If $\lim_{x \to c}f(x) = L$ show that $\lim_{x \to 0}f(x+c) = L$

Question

I've been at this question for some time now. I tried showing $$\lim_{x \to 0}f(x+c)$$ can be rewritten as $$\lim_{x \to c}f(x),$$ but I couldn't show that either.

Anybody know what I can do?

Answer 1

If $$\lim _{ x\rightarrow c }{ f\left( x \right) =L } \Rightarrow \forall \epsilon >0,\exists \delta \left( \epsilon \right) >0\quad \left| x-c \right| <\delta \left( \epsilon \right) ,\left| f\left( x \right) -L \right| <\epsilon $$ Now let $x-c=t$ so that $$x\rightarrow c\quad \Rightarrow t\rightarrow 0$$ by substitution we get $x=t+c$

$$\forall \epsilon >0,\exists \delta \left( \epsilon \right) >0\quad \left| t \right| <\delta \left( \epsilon \right) ,\left| f\left( t+c \right) -L \right| <\epsilon $$ which means $$\lim _{ t\rightarrow 0 }{ f\left( t+c \right) =L } $$

Answer 2

You could see at the limit of the composite function to solve the question or get an hint

Answer 3

Indeed this is a particular case of the change of variable rule: suppose that $f(x)\rightarrow A$ when $x\rightarrow x_0$ and $g(y)\rightarrow x_0$ when $y\rightarrow y_0$ then

$$\lim_{y\rightarrow y_0} f(g(y))=A $$

and a proof can goes as follow:

For each $\epsilon>0$ you can find $\delta'>0$ such that if $|x-x_0|<\delta'$ then $|f(x)-A|<\epsilon$.

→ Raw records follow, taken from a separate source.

/-! ### Port requests (R58, R61, R70) -/

/-- A well-formed request frame, as O29 has it. -/
theorem State.queues_of_parsed {α : Type} {s : State} {p : PortId} {tag : Byte} {i : Instr} {body : ReqBody}
    {parsed : Option α} {act : State → α → State} {a : α} (hp : parsed = some a)
    (hi : exec i s = .next (s.takeFrame p tag parsed act))
    (ha : act (s.framed p) a = (s.framed p).takeRequest p tag body) : s.Queues p tag i body := by
  subst hp
  have taken (ho : (s.port p).state ≠ .offline) (hh : (s.port p).state ≠ .held) :
      exec i s = .next ((s.framed p).takeRequest p tag body) := by
    rw [hi, State.takeFrame_of_good tag a act ho hh, ha]
  have reqs : ((s.framed p).port p).reqs = (s.port p).reqs := by simp [State.framed]
  refine ⟨fun hs hl => ?_, fun hs hl => ?_, fun hs => ?_⟩
  · rw [taken (by simp [hs]) (by simp [hs]), State.takeRequest, if_pos ((s.framed_state p).trans hs),
      State.queueRequest, reqs,
      if_pos (show _ < Config.requestDepth from hl), State.framed, State.modPort_modPort]
    rfl
  · rw [taken (by simp [hs]) (by simp [hs]), State.takeRequest, if_pos ((s.framed_state p).trans hs),
      State.queueRequest, reqs,
      if_neg (show ¬_ < Config.requestDepth from Nat.not_lt.mpr hl)]
  · rw [taken (by rcases hs with h | h <;> simp [h]) (by rcases hs with h | h <;> simp [h]),
      State.takeRequest, if_neg]
    rw [s.framed_state p]
    rcases hs with h | h <;> simp [h]

/-- Settles O29: each request's payload gives its fields. -/
theorem requestFrames : Obligations.RequestFrames := by
  intro p tag s c g0 g1
  rw [← fromLe16_eq]
  have cls := toClass_ofNat c
  refine ⟨?_, ?_, fun ds hds => ?_, ?_, ?_, ?_, ?_⟩
  · exact State.queues_of_parsed (parsed := parseClass [BitVec.ofNat 8 c.val]) cls rfl rfl
  · exact State.queues_of_parsed (parsed := parseApplied _) (a := (c, fromLe16 g0 g1))
      (by simp only [parseApplied, cls, Option.map_some]) rfl rfl
  · have fit : deltasFit (((s.profiles.get p).map Profile.laneCount).get c) ds := by
      rw [Table.get_map]
      change deltasFit (s.profile ⟨p, c⟩).laneCount ds
      rcases hds with ⟨h0, hl⟩ | ⟨hl, hne, hd⟩
      · rwa [deltasFit, if_pos h0]
      · rw [deltasFit, if_neg (by rw [hl]; exact fun h => hne (List.length_eq_zero_iff.mp h))]
        exact ⟨hl.symm, hd⟩
    exact State.queues_of_parsed (parseTrim_of_fit g0 g1 fit) rfl rfl
  · exact State.queues_of_parsed (parsed := parseTrain _) (a := (c, .routine))
      (by simp only [parseTrain, cls]; rfl) rfl rfl
  · exact State.queues_of_parsed (parsed := parseTrain _) (a := (c, .urgent))
      (by simp only [parseTrain, cls]; rfl) rfl rfl
  · exact State.queues_of_parsed (parsed := parseClass [BitVec.ofNat 8 c.val]) cls rfl rfl
  · exact State.queues_of_parsed (parsed := parseEmpty _) (a := ()) rfl rfl rfl

end Sys2Proof.Machine
end

section
/-! PROOF. HELLO, WAKE, RESYNC and bad frames in each port state: O27, O30 and O31. -/

namespace Sys2Proof.Machine

/-! ### Frames placed by a Port Unit -/

/-- What the receiver and the bad-frame count are does not matter to the placing of a frame. -/
theorem Port.place_framed (e : OutEntry) (x : Port) (rx : Rx) (bad : Nat) :
    Port.place e { x with rx := rx, bad := bad } = { x.place e with rx := rx, bad := bad } := by
  unfold Port.place Port.outLen Port.firstPlain
  dsimp only
  split_ifs <;> rfl

/-- A frame placed on a list just cleared is the one pending (R62, R64). -/
theorem Port.place_of_cleared {x : Port} (e : OutEntry) (hp : x.pend = []) (hh : x.heldBack = []) :
    x.place e = { x with pend := [e] } := by
  have room : x.outLen < Config.listDepth := by
    rw [Port.outLen, hp]
    cases x.tx <;> simp [Config.listDepth]
  rw [Port.place, if_pos room, if_pos hh, hp]
  rfl

theorem Port.restarted_eq (x : Port) (reply : OutFrame) : x.restarted reply = { x with
    bad := 0, reqs := [], temp := .unknown, heldBack := [], pend := [⟨reply, none⟩] } := by
  rw [Port.restarted, Port.place_of_cleared _ rfl rfl]
  rfl

theorem Port.held_eq (x : Port) : x.held = { x with
    state := .held, rx := .hunting, bad := 0, reqs := [], temp := .unknown, heldBack := []
    pend := [⟨.hold, none⟩] } := by
  rw [Port.held, Port.place_of_cleared _ rfl rfl]
  rfl

section
variable {s : State} {p : PortId} {tag : Byte}

/-! ### HELLO (R58, R64, R65) -/

theorem version_iff {v : Byte} : v.toNat = Config.version ↔ v = 1 :=
  ⟨fun h => BitVec.eq_of_toNat_eq h, fun h => h ▸ rfl⟩

theorem exec_hello (ho : (s.port p).state ≠ .offline) (hh : (s.port p).state ≠ .held) (version : Byte) :
    exec (.hello p tag [version]) s = .next ((s.framed p).takeHello p tag version) :=
  congrArg Host.Outcome.next (State.takeFrame_of_good tag version _ ho hh)

theorem State.helloSyncing_of_version (s : State) (p : PortId) (tag : Byte) :
    s.helloSyncing p tag 1 = ((s.welcome p tag).modPort p fun x =>
      { x with state := .online }).enteredOnline := if_pos rfl

theorem State.helloSyncing_of_other {version : Byte} (h : version ≠ 1) :
    s.helloSyncing p tag version = s.answerAtOnce p tag .badVersion := if_neg (mt version_iff.mp h)

theorem State.helloRestart_of_version (s : State) (p : PortId) (tag : Byte) :
    s.helloRestart p tag 1 = (s.restart p .online fun t => t.welcome p tag).enteredOnline := if_pos rfl

theorem State.helloRestart_of_other {version : Byte} (h : version ≠ 1) : s.helloRestart p tag version =
    s.restart p .syncing fun t => t.answer p tag .badVersion none none := if_neg (mt version_iff.mp h)
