-- ==== Sys2Proof/Machine/ObjectsLane.lean ====
section
/-! DEFINITION. The dictionary objects of lanes, channels, apertures, results and sequencers (chapters 2-7): one row of the
specification's object tables per definition, with its type, access, role, persistence, default and permitted values. -/
namespace Sys2Proof.Machine.O

/-- 0x2700:01 `lane.state` (Table of chapter 2): Lane state: 0 OFF, 1 IDLE, 2 TRAIN, 3 DESCRIBE, 4 RUN, 5 RETRAIN, 6 REATTACH, 7 LOST, 8 DRAIN, 9 FAULT -/
def laneState : Obj :=
  { idx := 0x2700, sub := 0x01, cnt := 12, stride := 0x10, ty := .enum8, acc := .ro, role := .observer, dflt := .num 0 }

/-- 0x2700:02 `lane.enable` (Table of chapter 2): 1 trains and runs the lane; 0 drains it (Table 2.16). -/
def laneEnable : Obj :=
  { idx := 0x2700, sub := 0x02, cnt := 12, stride := 0x10, ty := .bool, acc := .rw, role := .operator, pers := .stored, dflt := .num 0, lo := 0, hi := 1 }

/-- 0x2700:03 `lane.div` (Table of chapter 2): Divisor D, 1–2000 (R32, R34). -/
def laneDiv : Obj :=
  { idx := 0x2700, sub := 0x03, cnt := 12, stride := 0x10, ty := .u16, acc := .rw, role := .operator, pers := .stored, dflt := .num 1, lo := 1, hi := 2000 }

/-- 0x2700:04 `lane.cmd` (Table of chapter 2): 1 ATTACH from LOST or FAULT; 2 RETRAIN from RUN; 3 SAFE_RELEASE, from RUN, of every safed slot whose safe ramp is complete (R65). Refused in any other lane state -/
def laneCmd : Obj :=
  { idx := 0x2700, sub := 0x04, cnt := 12, stride := 0x10, ty := .enum8, acc := .wo, role := .operator, dflt := .num 0, lo := 1, hi := 3 }

/-- 0x2700:05 `lane.slice_state` (Table of chapter 2): Last SSTATE accepted, coded as in Table 2.14 -/
def laneSliceState : Obj :=
  { idx := 0x2700, sub := 0x05, cnt := 12, stride := 0x10, ty := .enum8, acc := .ro, role := .observer, dflt := .num 0 }

/-- 0x2700:06 `lane.boot_count` (Table of chapter 2): Slice boot count from the last STATUS -/
def laneBootCount : Obj :=
  { idx := 0x2700, sub := 0x06, cnt := 12, stride := 0x10, ty := .u16, acc := .ro, role := .observer, dflt := .num 0 }

/-- 0x2701:01 `lane.link.rtt` (Table of chapter 2): Round trip d_rt (R71) -/
def laneLinkRtt : Obj :=
  { idx := 0x2701, sub := 0x01, cnt := 12, stride := 0x10, ty := .u32, acc := .ro, role := .observer, dflt := .num 0 }

/-- 0x2701:02 `lane.link.d_down` (Table of chapter 2): Down-link delay (R71) -/
def laneLinkDDown : Obj :=
  { idx := 0x2701, sub := 0x02, cnt := 12, stride := 0x10, ty := .u32, acc := .ro, role := .observer, dflt := .num 0 }

/-- 0x2701:03 `lane.link.d_up` (Table of chapter 2): Up-link delay (R71) -/
def laneLinkDUp : Obj :=
  { idx := 0x2701, sub := 0x03, cnt := 12, stride := 0x10, ty := .u32, acc := .ro, role := .observer, dflt := .num 0 }

/-- 0x2701:04 `lane.link.asym` (Table of chapter 2): Designed d_up − d_down, −200,000 to +200,000. -/
def laneLinkAsym : Obj :=
  { idx := 0x2701, sub := 0x04, cnt := 12, stride := 0x10, ty := .i32, acc := .rw, role := .owner, pers := .stored, dflt := .num 0, lo := (-200000), hi := 200000 }

/-- 0x2701:05 `lane.link.pol` (Table of chapter 2): [0] invert down-link; [1] invert up-link; [7:2] reserved. Takes effect at the next training. -/
def laneLinkPol : Obj :=
  { idx := 0x2701, sub := 0x05, cnt := 12, stride := 0x10, ty := .u8, acc := .rw, role := .owner, pers := .stored, dflt := .num 0, lo := 0, hi := 255, rsv := 0xFC }

/-- 0x2701:06 `lane.link.err_up` (Table of chapter 2): Rejected or missing up-frames since reset; saturates -/
def laneLinkErrUp : Obj :=
  { idx := 0x2701, sub := 0x06, cnt := 12, stride := 0x10, ty := .u32, acc := .ro, role := .observer, dflt := .num 0 }

/-- 0x2701:07 `lane.link.err_down` (Table of chapter 2): Rejected down-frames from the last STATUS -/
def laneLinkErrDown : Obj :=
  { idx := 0x2701, sub := 0x07, cnt := 12, stride := 0x10, ty := .u32, acc := .ro, role := .observer, dflt := .num 0 }

/-- 0x2701:08 `lane.link.retrains` (Table of chapter 2): Entries into RETRAIN since reset; saturates -/
def laneLinkRetrains : Obj :=
  { idx := 0x2701, sub := 0x08, cnt := 12, stride := 0x10, ty := .u32, acc := .ro, role := .observer, dflt := .num 0 }

/-- 0x2701:09 `lane.link.last_gap` (Table of chapter 2): From entry into RETRAIN to the next RUN, for the last retrain -/
def laneLinkLastGap : Obj :=
  { idx := 0x2701, sub := 0x09, cnt := 12, stride := 0x10, ty := .dur64, acc := .ro, role := .observer, dflt := .num 0 }

/-- 0x2702:01 `lane.hold.timeout` (Table of chapter 2): Slice hold timeout, 1,000,000–60,000,000,000, in whole microseconds (R82). -/
def laneHoldTimeout : Obj :=
  { idx := 0x2702, sub := 0x01, cnt := 12, stride := 0x10, ty := .dur64, acc := .rw, role := .owner, pers := .stored, dflt := .num 100000000, lo := 1000000, hi := 60000000000 }

/-- 0x2702:02 `lane.hold.entries` (Table of chapter 2): Slice HOLD entries seen since reset -/
def laneHoldEntries : Obj :=
  { idx := 0x2702, sub := 0x02, cnt := 12, stride := 0x10, ty := .u32, acc := .ro, role := .observer, dflt := .num 0 }

/-- 0x2702:03 `lane.hold.reattach` (Table of chapter 2): Permits bumpless reattach (R87). -/
def laneHoldReattach : Obj :=
  { idx := 0x2702, sub := 0x03, cnt := 12, stride := 0x10, ty := .bool, acc := .rw, role := .owner, pers := .stored, dflt := .num 1, lo := 0, hi := 1 }

/-- 0x2702:04 `lane.hold.last_result` (Table of chapter 2): Outcome of the last HOLD (R89); 0 none yet -/
def laneHoldLastResult : Obj :=
  { idx := 0x2702, sub := 0x04, cnt := 12, stride := 0x10, ty := .enum8, acc := .ro, role := .observer, dflt := .num 0 }

/-- 0x2703:01 `lane.desc.raw` (Table of chapter 2): Descriptor bytes as received, big-endian fields -/
def laneDescRaw : Obj :=
  { idx := 0x2703, sub := 0x01, cnt := 12, stride := 0x10, ty := .domain, acc := .ro, role := .observer, dflt := .bytes [] }

/-- 0x2703:02 `lane.desc.class` (Table of chapter 2): 0x50 P, 0x48 H, 0x53 S -/
def laneDescClass : Obj :=
  { idx := 0x2703, sub := 0x02, cnt := 12, stride := 0x10, ty := .enum8, acc := .ro, role := .observer, dflt := .num 0 }

/-- 0x2703:03 `lane.desc.serial` (Table of chapter 2): Slice serial number -/
def laneDescSerial : Obj :=
  { idx := 0x2703, sub := 0x03, cnt := 12, stride := 0x10, ty := .str, acc := .ro, role := .observer, dflt := .bytes [], maxLen := 64 }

And for this $\delta'$ you can find a $\delta>0$ such that if $|y-y_0|<\delta$ then $|g(y)-x_0|<\delta'$ but then $|f(g(y))-A|<\epsilon$.

Then

$$\lim_{y\rightarrow y_0} f(g(y))=A $$

If you only want that for the linera case you can use exactly the same argument. But in that case you have an advantage since in the proof you can use exactly the same $\delta$.

Answer 4

I'll try to rephrase haqnatural's answer a bit:

Given:. $\lim_ {y \rightarrow c} f(y) = L.$

For $\epsilon \gt 0,$ exists a $\delta \gt 0$ such that

$|y-c| \lt \delta$ implies $|f(y) -L| \lt \epsilon.$

Set $x:= y-c,$ then $ |x| = |y-c| \lt \delta$, which implies

$|f(x+c) - L| = |f(y) -L| \lt \epsilon$.

In terms of $x$ only:

$|x| \lt \delta$ implies $ |f(x+c) -L| \lt \epsilon$, I.e.

$\lim_{x \rightarrow 0} f(x+c)=L.$